/-- A step of a counter whose registers stand at `base`. -/
theorem CountsOnly.perfStep (s : State) (base : Nat) (g : Option Nat) (h : base / 0x10000 = 18)
    (l : base < 0x122000 ∨ base % 0x400 < 0x100) (hb : base % 0x20 = 0) : CountsOnly s (s.perfStep base g) := by
  have hc : cntBlock (base + 0x10) = 18 := by unfold cntBlock; split <;> omega
  unfold State.perfStep
  dsimp only
  split
  · split
    · exact ((setCnt s _ _ hc).trans (setFld _ ⟨base, 30, 30⟩ 1 h l)).trans
        (setFld _ ⟨R.PRF_G_OVF, _, _⟩ 1 (show R.PRF_G_OVF / 0x10000 = 18 from rfl) (Or.inl (show R.PRF_G_OVF < 0x122000 by decide)))
    · exact (setCnt s _ _ hc).trans (setFld _ ⟨base, 30, 30⟩ 1 h l)
  · exact setCnt s _ _ hc

theorem CountsOnly.coreEvent (s : State) (c ev pl cls : Nat) (hc : c < 21) : CountsOnly s (s.coreEvent c ev pl cls) := by
  unfold State.coreEvent
  split
  · exact refl s
  · refine CountsOnly.foldl _ _ ?_ s
    intro k hk s
    have hk := List.mem_range.mp hk
    unfold State.coreEventAt
    dsimp only
    split
    · apply CountsOnly.perfStep <;> unfold coreCtr <;> simp only [show R.PRF_CNT_CTRL = 0x122000 from rfl]
      · omega
      · right; omega
      · omega
    · exact refl s

theorem CountsOnly.coreEvents (s : State) (c ev pl cls n : Nat) (hc : c < 21) : CountsOnly s (s.coreEvents c ev pl cls n) := by
  induction n generalizing s with
  | zero => exact refl s
  | succ n ih => exact (coreEvent s c ev pl cls hc).trans (ih _)

theorem CountsOnly.globalEvent (s : State) (ev r : Nat) (addr : Option Nat) (cls : Nat) :
    CountsOnly s (s.globalEvent ev r addr cls) := by
  unfold State.globalEvent
  split
  · exact refl s
  · refine CountsOnly.foldl _ _ ?_ s
    intro k hk s
    have hk := List.mem_range.mp hk
    unfold State.globalEventAt
    dsimp only
    split
    · apply CountsOnly.perfStep <;> unfold globalCtr <;> simp only [show R.PRF_G_CNT_CTRL = 0x121000 from rfl]
      · omega
      · left; omega
      · omega
    · exact refl s

theorem CountsOnly.core {s t : State} (h : CountsOnly s t) (c : Nat) : t.core c = s.core c := by
  rw [h.fields]; rfl

theorem CountsOnly.mem {s t : State} (h : CountsOnly s t) : t.mem = s.mem := by rw [h.fields]

theorem CountsOnly.apart {s t : State} (h : CountsOnly s t) : Apart s t := by
  refine ⟨?_, h.registers, h.counters⟩
  have := h.fields
  rw [this]

end Sys2Proof.Machine

namespace Sys2Proof.Safety

open Sys2Proof.Machine

/-! ## The frame of a completed instruction -/

theorem Apart.refl (s : State) : Apart s s := ⟨rfl, fun _ _ => rfl, fun _ _ => rfl⟩

theorem Apart.trans {s t u : State} (a : Apart s t) (b : Apart t u) : Apart s u := by
  refine ⟨?_, fun o h => (b.registers o h).trans (a.registers o h), fun k h => (b.counters k h).trans (a.counters k h)⟩
  have hb := b.fields
  have ha := a.fields
  rw [hb, ha]

theorem Apart.setCore (s : State) (c : Nat) (k : Core) : Apart s (s.setCore c k) := ⟨rfl, fun _ _ => rfl, fun _ _ => rfl⟩

theorem Apart.setCnt (s : State) (k : Nat) (v : DWord) (h : cntBlock k = 18) : Apart s (s.setCnt k v) :=
  (CountsOnly.setCnt s k v h).apart

theorem Apart.setFld (s : State) (f : Fld) (v : Nat) (h : f.off / 0x10000 = 18) : Apart s (s.setFld f v) := by
  refine ⟨?_, fun o g => ?_, fun j _ => ?_⟩
  · unfold State.setFld State.setReg; split <;> rfl
  · exact State.reg_setFld_ne _ _ _ _ (by rintro rfl; exact g h)
  · simp [State.cnt]

theorem Apart.bump (s : State) (k : Nat) (h : cntBlock k = 18) : Apart s (s.bump k) := by
  unfold State.bump State.bumpBy
  dsimp only
  split
  · exact Apart.setCnt s k _ h
  · refine (Apart.setCnt s k _ h).trans ⟨rfl, fun _ _ => rfl, fun _ _ => rfl⟩

theorem Apart.useFree (s : State) : Apart s s.useFree := ⟨rfl, fun _ _ => rfl, fun _ _ => rfl⟩

theorem Apart.wrBytes (s : State) (a : Nat) (l : List Byte) : Apart s (s.wrBytes a l) := ⟨rfl, fun _ _ => rfl, fun _ _ => rfl⟩

end Sys2Proof.Safety

namespace Sys2Proof.Machine

open Sys2Proof.Safety

/-! ## The sampler -/

/-- The sampler's offsets, for a core. -/
theorem sampOff_block (r c : Nat) (hc : c < 21) (hr : 0x122000 ≤ r) (h2 : r < 0x122400) : cntBlock (sampOff r c) = 18 := by
  unfold cntBlock sampOff; split <;> omega

theorem sampleRec_length (pc insn lat clk key flags cls : Nat) : (sampleRec pc insn lat clk key flags cls).length = 32 := by
  simp [sampleRec, leBytes_length]

/-- Both arms of a choice have a property. -/
theorem both_arms {α : Type} (P : α → Prop) {c : Prop} [Decidable c] {a b : α} (ha : P a) (hb : P b) : P (if c then a else b) := by
  split
  · exact ha
  · exact hb

/-- A record of a due sample goes to place `w`, and the counters `k1` and `k3` count. -/
theorem sampleWrite_keeps (s : State) (k1 k3 : Nat) (f : Fld) (v a : Nat) (l : List Byte) (h1 : cntBlock k1 = 18)
    (h3 : cntBlock k3 = 18) (hf : f.off / 0x10000 = 18) :
    let t := ((((s.bump k1).useFree.wrBytes a l).setFld f v).bump k3)
    t.cores = s.cores ∧ Apart s t ∧ ∀ x, (x < a ∨ a + l.length ≤ x) → t.rdByte x = s.rdByte x := by
  refine ⟨by simp, ?_, ?_⟩
  · exact ((((Apart.bump s _ h1).trans (Apart.useFree _)).trans (Apart.wrBytes _ _ _)).trans (Apart.setFld _ _ _ hf)).trans
      (Apart.bump _ _ h3)
  · intro x hx
    have e : ∀ t : State, ((t.setFld f v).bump k3).rdByte x = t.rdByte x := by intro t; simp [State.rdByte]
    simp only [e]
    rw [State.rdByte_wrBytes, if_neg (by omega)]
    simp [State.rdByte]

/-- The two ends of a due sample: lost, or written with some latency. A property of the whole state goes through this lemma: after
`unfold`, a projection of the result makes the kernel compare states field by field. -/
theorem sampleDue_arms (s : State) (c pc : Nat) (insn : Word) (clk key flags cls : Nat) (P : State → Prop)
    (lost : P ((s.bump (sampOff R.PRF_S_DUE c)).bump (sampOff R.PRF_S_LOST c)))
    (written : ∀ lat, P (((((s.bump (sampOff R.PRF_S_DUE c)).useFree.wrBytes
      ((s.bump (sampOff R.PRF_S_DUE c)).sampBase c + 32 * ((s.bump (sampOff R.PRF_S_DUE c)).fld (F.PRF_S_WRITE.INDEX.at (0x400 * c))
        % (s.bump (sampOff R.PRF_S_DUE c)).fld (F.PRF_S_SIZE.N.at (0x400 * c))))
      (sampleRec pc insn.toNat lat clk key flags cls)).setFld (F.PRF_S_WRITE.INDEX.at (0x400 * c))
        ((s.bump (sampOff R.PRF_S_DUE c)).fld (F.PRF_S_WRITE.INDEX.at (0x400 * c)) + 1))).bump (sampOff R.PRF_S_WRITTEN c))) :
    P (s.sampleDue c pc insn clk key flags cls) := by
  unfold State.sampleDue
  dsimp only
  split
  · exact lost
  · exact written _

/-- A due sample: the cores stand, memory changes only in the sampler's record, and the rest is the monitor's. -/
theorem sampleDue_keeps (s : State) (c : CoreId) (pc : Nat) (insn : Word) (clk key flags cls : Nat) :
    (s.sampleDue c.val pc insn clk key flags cls).cores = s.cores ∧ Apart s (s.sampleDue c.val pc insn clk key flags cls) ∧
    ∀ a, (∀ w, w = s.fld (F.PRF_S_WRITE.INDEX.at (0x400 * c.val)) % s.fld (F.PRF_S_SIZE.N.at (0x400 * c.val)) →
        ¬ (s.sampBase c.val + 32 * w ≤ a ∧ a < s.sampBase c.val + 32 * w + 32)) →
      (s.sampleDue c.val pc insn clk key flags cls).rdByte a = s.rdByte a := by
  have hc := c.isLt
  have b1 : cntBlock (sampOff R.PRF_S_DUE c) = 18 := sampOff_block _ _ hc (by decide) (by decide)
  have b2 : cntBlock (sampOff R.PRF_S_LOST c) = 18 := sampOff_block _ _ hc (by decide) (by decide)
  have b3 : cntBlock (sampOff R.PRF_S_WRITTEN c) = 18 := sampOff_block _ _ hc (by decide) (by decide)
  have hr : ∀ (k : Nat) (f : Fld), (s.bump k).fld f = s.fld f := fun k f => by simp [State.fld, State.reg]
  have hbase : ∀ k, (s.bump k).sampBase c = s.sampBase c := fun k => by simp [State.sampBase, hr]
  have hoff : (F.PRF_S_WRITE.INDEX.at (0x400 * c.val)).off / 0x10000 = 18 := by
    simp only [Fld.at, F.PRF_S_WRITE.INDEX]; omega
  refine sampleDue_arms s c.val pc insn clk key flags cls (fun t : State => t.cores = s.cores ∧ Apart s t ∧ ∀ a, (∀ w,
    w = s.fld (F.PRF_S_WRITE.INDEX.at (0x400 * c.val)) % s.fld (F.PRF_S_SIZE.N.at (0x400 * c.val)) →
    ¬ (s.sampBase c.val + 32 * w ≤ a ∧ a < s.sampBase c.val + 32 * w + 32)) → t.rdByte a = s.rdByte a) ?_ fun lat => ?_
  · exact ⟨by simp, (Apart.bump s _ b1).trans (Apart.bump _ _ b2), fun a _ => by simp [State.rdByte]⟩
  · rw [hr, hr, hbase]
    have q := sampleWrite_keeps s (sampOff R.PRF_S_DUE c.val) (sampOff R.PRF_S_WRITTEN c.val)
      (F.PRF_S_WRITE.INDEX.at (0x400 * c.val)) (s.fld (F.PRF_S_WRITE.INDEX.at (0x400 * c.val)) + 1)
      (s.sampBase c.val + 32 * (s.fld (F.PRF_S_WRITE.INDEX.at (0x400 * c.val)) % s.fld (F.PRF_S_SIZE.N.at (0x400 * c.val))))
      (sampleRec pc insn.toNat lat clk key flags cls) b1 b3 hoff
    refine ⟨q.1, q.2.1, fun a ha => q.2.2 a ?_⟩
    have := ha _ rfl
    rw [sampleRec_length]
    omega

/-- The sampler on a completed instruction. -/
theorem sampleIns_keeps (s : State) (c : CoreId) (pl cls pc : Nat) (insn : Word) (clk key flags : Nat) :
    (∃ n, ∀ d, (s.sampleIns c.val pl cls pc insn clk key flags).core d
        = if d = c.val then { s.core c.val with sampleRun := n } else s.core d) ∧
    Apart s (s.sampleIns c.val pl cls pc insn clk key flags) ∧
    ∀ a, ¬ InSample s c a → (s.sampleIns c.val pl cls pc insn clk key flags).rdByte a = s.rdByte a := by
  have hc := c.isLt
  have b0 : cntBlock (sampOff R.PRF_S_SELECTED c) = 18 := sampOff_block _ _ hc (by decide) (by decide)
  have self : ∀ d, s.core d = if d = c.val then { s.core c.val with sampleRun := (s.core c.val).sampleRun } else s.core d := by
    intro d; split
    · next h => subst h; rfl
    · rfl
  unfold State.sampleIns
  split
  next h =>
    dsimp only
    generalize hu : (s.bump (sampOff R.PRF_S_SELECTED c.val)).setCore c.val
      { (s.bump (sampOff R.PRF_S_SELECTED c.val)).core c.val with
        sampleRun := if (s.bump (sampOff R.PRF_S_SELECTED c.val)).fld (F.PRF_S_PERIOD.PERIOD.at (0x400 * c.val))
            ≤ ((s.bump (sampOff R.PRF_S_SELECTED c.val)).core c.val).sampleRun + 1
          then 0 else ((s.bump (sampOff R.PRF_S_SELECTED c.val)).core c.val).sampleRun + 1 } = u
    have hub : ∀ d, (s.bump (sampOff R.PRF_S_SELECTED c.val)).core d = s.core d := fun d => by simp [State.core]
    have hcore : ∃ n, ∀ d, u.core d = if d = c.val then { s.core c.val with sampleRun := n } else s.core d := by
      refine ⟨(u.core c.val).sampleRun, fun d => ?_⟩
      rw [← hu, State.core_setCore, State.core_setCore, if_pos rfl]
      split
      · rw [hub]
      · rw [hub]
    have hap : Apart s u := by rw [← hu]; exact (Apart.bump s _ b0).trans (Apart.setCore _ _ _)
    have hmem : ∀ a, u.rdByte a = s.rdByte a := by intro a; rw [← hu]; simp [State.rdByte]
    have hfld : ∀ f, u.fld f = s.fld f := by intro f; rw [← hu]; simp [State.fld, State.reg]
    have hbase : u.sampBase c.val = s.sampBase c.val := by simp [State.sampBase, hfld]
    split
    · have k := sampleDue_keeps u c pc insn clk key flags cls
      refine ⟨?_, hap.trans k.2.1, fun a ha => ?_⟩
      · obtain ⟨n, hn⟩ := hcore
        exact ⟨n, fun d => by rw [show (u.sampleDue c.val pc insn clk key flags cls).core d = u.core d by
          simp only [State.core, k.1]]; exact hn d⟩
      · rw [k.2.2 a ?_, hmem]
        intro w hw
        rw [hfld, hfld] at hw
        rw [hbase, hw]
        intro g
        simp only [Bool.and_eq_true] at h
        exact ha ⟨h.1.1.2, g⟩
    · exact ⟨hcore, hap, fun a _ => hmem a⟩
  next => exact ⟨⟨_, self⟩, Apart.refl s, fun a _ => rfl⟩

theorem InSample_of_CountsOnly {s t : State} (h : CountsOnly s t) (c : CoreId) (a : Nat) : InSample t c a ↔ InSample s c a := by
  have hc := c.isLt
  have key : ∀ f : Fld, f.off = 0x122100 + 0x400 * c.val ∨ f.off = 0x122108 + 0x400 * c.val ∨ f.off = 0x12210C + 0x400 * c.val
      ∨ f.off = 0x122110 + 0x400 * c.val ∨ f.off = 0x122114 + 0x400 * c.val → t.fld f = s.fld f := by
    intro f hf
    unfold State.fld
    rw [h.samplers f.off (by omega) (by omega)]
  unfold InSample State.flag State.sampBase
  rw [key (F.PRF_S_CTRL.S_EN.at (0x400 * c.val)) (Or.inl rfl), key (F.PRF_S_WRITE.INDEX.at (0x400 * c.val)) (by simp [Fld.at, F.PRF_S_WRITE.INDEX]),
    key (F.PRF_S_SIZE.N.at (0x400 * c.val)) (by simp [Fld.at, F.PRF_S_SIZE.N]), key (F.PRF_S_BASE_LO.ADDR_LO.at (0x400 * c.val)) (by simp [Fld.at, F.PRF_S_BASE_LO.ADDR_LO]),
    key (F.PRF_S_BASE_HI.ADDR_HI.at (0x400 * c.val)) (by simp [Fld.at, F.PRF_S_BASE_HI.ADDR_HI])]

/-- The end of a completed instruction leaves the cores as they are, but for the sampler's count. -/
theorem completed_keeps (s : State) (k : Core) (c : CoreId) (clk : Nat) (word : Word) (cls : Nat) :
    Retires s (s.completed k c.val clk word cls) c (s.core c.val) 0 0 := by
  unfold State.completed
  dsimp only
  have e := CountsOnly.coreEvent s c.val 0x02 k.pl cls c.isLt
  generalize s.coreEvent c.val 0x02 k.pl cls = u at *
  have q := sampleIns_keeps u c k.pl cls k.pc.toNat word clk
    (k.taskkey.toNat % 4096 + (if k.task = none then 2 ^ 15 else 0))
    (bitsOf k.status.toNat 5 5 * 8 + bitsOf k.status.toNat 3 3 * 4 + k.pl)
  obtain ⟨⟨n, hn⟩, ha, hm⟩ := q
  refine ⟨?_, ?_, ?_, e.apart.trans ha⟩
  · rw [hn]; simp [e.core]
  · intro d hd; rw [hn, if_neg hd, e.core]
  · intro a _ ns
    rw [hm a (fun g => ns ((InSample_of_CountsOnly e c a).mp g))]
    simp [State.rdByte, e.mem]

/-! ## The frame of an instruction -/

/-- The body completes and the next instruction follows. -/
theorem runIns_ok {s t : State} {c : CoreId} {word : Word} {cls : Nat} {body : State → InsRes} (h : Executes s c)
    (hb : body s = .ok t) : s.runIns c word cls body
      = (t.setPc c.val ((s.core c.val).pc + 4)).completed (s.core c.val) c.val (s.coreClk c.val) word cls := by
  unfold State.runIns
  simp [h.1, h.2, hb]

/-- The body completes at an address. -/
theorem runIns_jump {s t : State} {pc : DWord} {c : CoreId} {word : Word} {cls : Nat} {body : State → InsRes} (h : Executes s c)
    (hb : body s = .jump t pc) : s.runIns c word cls body
      = (t.setPc c.val pc).completed (s.core c.val) c.val (s.coreClk c.val) word cls := by
  unfold State.runIns
  simp [h.1, h.2, hb]

/-- The body raises an exception. -/
theorem runIns_exc {s t : State} {code : Nat} {ev : DWord} {c : CoreId} {word : Word} {cls : Nat} {body : State → InsRes}
    (h : Executes s c) (hb : body s = .exc t code ev) : s.runIns c word cls body = t.excEntry c.val code ev := by
  unfold State.runIns
  simp [h.1, h.2, hb]

/-- The fetch meets a fault. -/
theorem runIns_fetch {s : State} {code : Nat} {p : Bool} {c : CoreId} {word : Word} {cls : Nat} {body : State → InsRes}
    (h : (s.core c.val).run = .run) (hf : s.fetchFault c.val = some (code, p)) : s.runIns c word cls body
      = (if p then s.poisonRead else s).excEntry c.val code (s.core c.val).pc := by
  unfold State.runIns
  simp [h, hf]

/-- The core's registers and the PC change, nothing else. -/
theorem retires_setCore (s : State) (c : CoreId) (k : Core) (clk : Nat) (word : Word) (cls : Nat) (k0 : Core) (pc : DWord) :
    Retires s (((s.setCore c.val k).setPc c.val pc).completed k0 c.val clk word cls) c { k with pc := pc } 0 0 := by
  have q := completed_keeps ((s.setCore c.val k).setPc c.val pc) k0 c clk word cls
  have hcore : ((s.setCore c.val k).setPc c.val pc).core c.val = { k with pc := pc } := by simp [State.setPc]
  rw [hcore] at q
  refine ⟨q.core, ?_, ?_, ?_⟩
  · intro d hd
    rw [q.others d hd]
    simp [State.setPc, hd]
  · intro a h ns
    exact q.memory a h ns
  · exact ((Apart.setCore s _ _).trans (Apart.setCore _ _ _)).trans q.apart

=== Your task ===
Starting at the first line of the records above, please copy every line exactly through the line containing "exact (setCnt s", and stop there.

=== Exercise output ===
/-- A step of a counter whose registers stand at `base`. -/
theorem CountsOnly.perfStep (s : State) (base : Nat) (g : Option Nat) (h : base / 0x10000 = 18)
    (l : base < 0x122000 ∨ base % 0x400 < 0x100) (hb : base % 0x20 = 0) : CountsOnly s (s.perfStep base g) := by
  have hc : cntBlock (base + 0x10) = 18 := by unfold cntBlock; split <;> omega
  unfold State.perfStep
  dsimp only
  split
  · split
    · exact ((setCnt s _ _ hc).trans (setFld _ ⟨base, 30, 30⟩ 1 h l)).trans
        (setFld _ ⟨R.PRF_G_OVF, _, _⟩ 1 (show R.PRF_G_OVF / 0x10000 = 18 from rfl) (Or.inl (show R.PRF_G_OVF < 0x122000 by decide)))
    · exact (setCnt s _ _ hc).trans (setFld _ ⟨base, 30, 30⟩ 1 h l)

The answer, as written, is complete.